Table 4. Whole Genome Amplification (WGA) yield metrics and CCS yield for each test genome sample. Qubit: DNA concentration assessment using a Qubit fluorometer (Thermo Fisher Scientific, MA United States). TapeStation HS5000: DNA molarity assessment using the Agilent TapeStation using HS5000 tape (Agilent Technologies LDA UK Ltd., United Kingdom). TapeStation genomic tape: DNA molarity assessment using the Agilent TapeStation using genomic tape. Femto Pulse: DNA molarity assessment using the Agilent Femto Pulse (Agilent Technologies LDA UK Ltd., United Kingdom).
Figure 6. Agilent TapeStation genomic tape electropherogram (Agilent Technologies LDA United Kingdom Ltd., United Kingdom) of WGA products from each genomic DNA sample. Yield and name under each sample. DIN: DNA Integrity Number, the higher the better. Marker in DNA bases.
Again, assay results were variable. Whilst A. bipunctata gave the highest WGA yield and the longest HMW DNA product on the Femto Pulse, the second best sample in terms of sequencing yield (T. oceanicus) gave only a moderate WGA yield and the observed fragments were smaller and fainter than other genomes (e.g., Quercus robur and Tholera decimalis) that gave much lower sequencing yield. The freshwater snail Biomphalaria glabrata DNA, however, that had failed HiFi sequencing yield also performed very poorly in this WGA assay. Quercus robur, gave low DNA yield, but produced a smear consisting of small and longer fragments, while G. rivale produced an average DNA yield, but produced only small fragments. Both of these had mediocre HiFi yield, showing some correlation to the WGA results.
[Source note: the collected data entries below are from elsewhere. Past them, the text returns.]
/-! Reading back. -/

@[simp] theorem thr_setThr_same (s : State) (th : ThreadId) (t : Thread) : thr (setThr s th t) th = t := tget_tset_same _ _ _ _
theorem thr_setThr_other (s : State) {th th' : ThreadId} (t : Thread) (h : th' ≠ th) : thr (setThr s th t) th' = thr s th' :=
  tget_tset_other _ _ _ (fun e => h (Fin.ext e))
@[simp] theorem thr_modThr_same (s : State) (th : ThreadId) (f : Thread → Thread) : thr (modThr s th f) th = f (thr s th) :=
  thr_setThr_same _ _ _
theorem thr_modThr_other (s : State) {th th' : ThreadId} (f : Thread → Thread) (h : th' ≠ th) : thr (modThr s th f) th' = thr s th' :=
  thr_setThr_other _ _ h
@[simp] theorem thr_setArch_same (s : State) (th : ThreadId) (a : Arch) : thr (setArch s th a) th = { thr s th with arch := a } :=
  thr_modThr_same _ _ _
theorem thr_setArch_other (s : State) {th th' : ThreadId} (a : Arch) (h : th' ≠ th) : thr (setArch s th a) th' = thr s th' :=
  thr_modThr_other _ _ h
@[simp] theorem basinOf_setBasin_same (s : State) (b : Nat) (v : Basin) : basinOf (setBasin s b v) b = v := tget_tset_same _ _ _ _
theorem basinOf_setBasin_other (s : State) {b c : Nat} (v : Basin) (h : c ≠ b) : basinOf (setBasin s b v) c = basinOf s c :=
  tget_tset_other _ _ _ h
@[simp] theorem pierOf_setPier_same (s : State) (p : Nat) (v : Pier) : pierOf (setPier s p v) p = v := tget_tset_same _ _ _ _
theorem pierOf_setPier_other (s : State) {p q : Nat} (v : Pier) (h : q ≠ p) : pierOf (setPier s p v) q = pierOf s q :=
  tget_tset_other _ _ _ h
@[simp] theorem islandOf_setIsland_same (s : State) (n : Nat) (v : Island) : islandOf (setIsland s n v) n = v := tget_tset_same _ _ _ _
theorem islandOf_setIsland_other (s : State) {n m : Nat} (v : Island) (h : m ≠ n) : islandOf (setIsland s n v) m = islandOf s m :=
  tget_tset_other _ _ _ h
@[simp] theorem tenantOf_setTenant_same (s : State) (t : Nat) (v : Tenant) : tenantOf (setTenant s t v) t = v := tget_tset_same _ _ _ _
theorem tenantOf_setTenant_other (s : State) {t u : Nat} (v : Tenant) (h : u ≠ t) : tenantOf (setTenant s t v) u = tenantOf s u :=
  tget_tset_other _ _ _ h
@[simp] theorem portOf_setPort_same (s : State) (p : Port) (v : PortState) : portOf (setPort s p v) p = v := tget_tset_same _ _ _ _
@[simp] theorem vfOf_setVf_same (s : State) (p : Port) (t : Nat) (v : Vf) : vfOf (setVf s p t v) p t = v := tget_tset_same _ _ _ _
@[simp] theorem consOf_setCons_same (s : State) (q : Nat) (c : Cons) : consOf (setCons s q c) q = some c := mget_mset_same _ _ _
theorem consOf_setCons_other (s : State) {q r : Nat} (c : Cons) (h : r ≠ q) : consOf (setCons s q c) r = consOf s r :=
  mget_mset_other _ _ h
@[simp] theorem partOf_setPart_same (s : State) (p : Nat) (v : Part) : partOf (setPart s p v) p = v := by
  unfold partOf setPart
  rw [mget_mset_same]
  rfl
@[simp] theorem cohOf_setCoh_same (s : State) (b : Nat) (c : Coh) : cohOf (setCoh s b c) b = c := tget_tset_same _ _ _ _
@[simp] theorem pcOf_setPc_same (s : State) (p : Nat) (c : PierCache) : pcOf (setPc s p c) p = c := tget_tset_same _ _ _ _

end Sys2Proof.Machine
end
This WGA test however is performed before the damage repair step of PacBio library prep and thus cannot distinguish between damage that can, and cannot, be repaired. We reasoned that we might get a better correlation if we performed our WGA-based QC assay after the damage repair step (Figure 7). Though not perfect, this gave the best correlation of all our approaches, so we carried out a larger scale study on 200 samples.
Figure 7. HiFi yield (Gb) versus whole genome amplification (WGA) yield (concentration in ng/ul for 50 ul) for each genomic DNA sample after PacBio library prep, including damage and end repair.
The larger dataset showed some samples with suboptimal sequencing and low amplification, or low DNA integrity numbers (DIN), however these metrics were not predictive of sequencing yield. The clade of the species was found to be more predictive of low yield (see Figure 8), however, the number of libraries sequenced for some clades was very low.
Figure 8. HiFi yield (Gb) versus whole genome amplification (DNA integrity number) yield for genomic DNA combined by clade. Clade identifiers can be found here (Tree of Life QC, 2024b). z Archaea; K, Other chordates and u: Algae, have very low CCS yields.
DNA PurityWe assayed the DToL R&D panel genomic DNA preparations for common biological compounds that could inhibit sequencing or reactions during library preparation. Specifically, we assayed for protein, RNA, carbohydrates, neutral lipids, cholesterol and polyphenols.
No protein or phenolics were detected with the available analytical methods (see materials and methods) in any of the samples. Lipid at 2.5 ng/μL could be detected in the T. decimalis gDNA but not in any of the other samples. Carbohydrates could be detected at 0.117 μg/μL in A. bipunctata and Huperzia selago, but both performed well in sequencing.
Some gDNA preparations showed contamination with RNA (as measured with Qubit HS RNA kit [Thermo Fisher Scientific - United Kingdom Ltd.]), and the HiFi yields from sequencing runs that used those extracts were generally poor (Figure 9). However, no RNA could be detected in the sequencing libraries made from the RNA-contaminated gDNA (data not shown), so this weak correlation between yield and RNA-content of extracts may be spurious, or may be a indicator of other extraction co-contaminants we failed to detect.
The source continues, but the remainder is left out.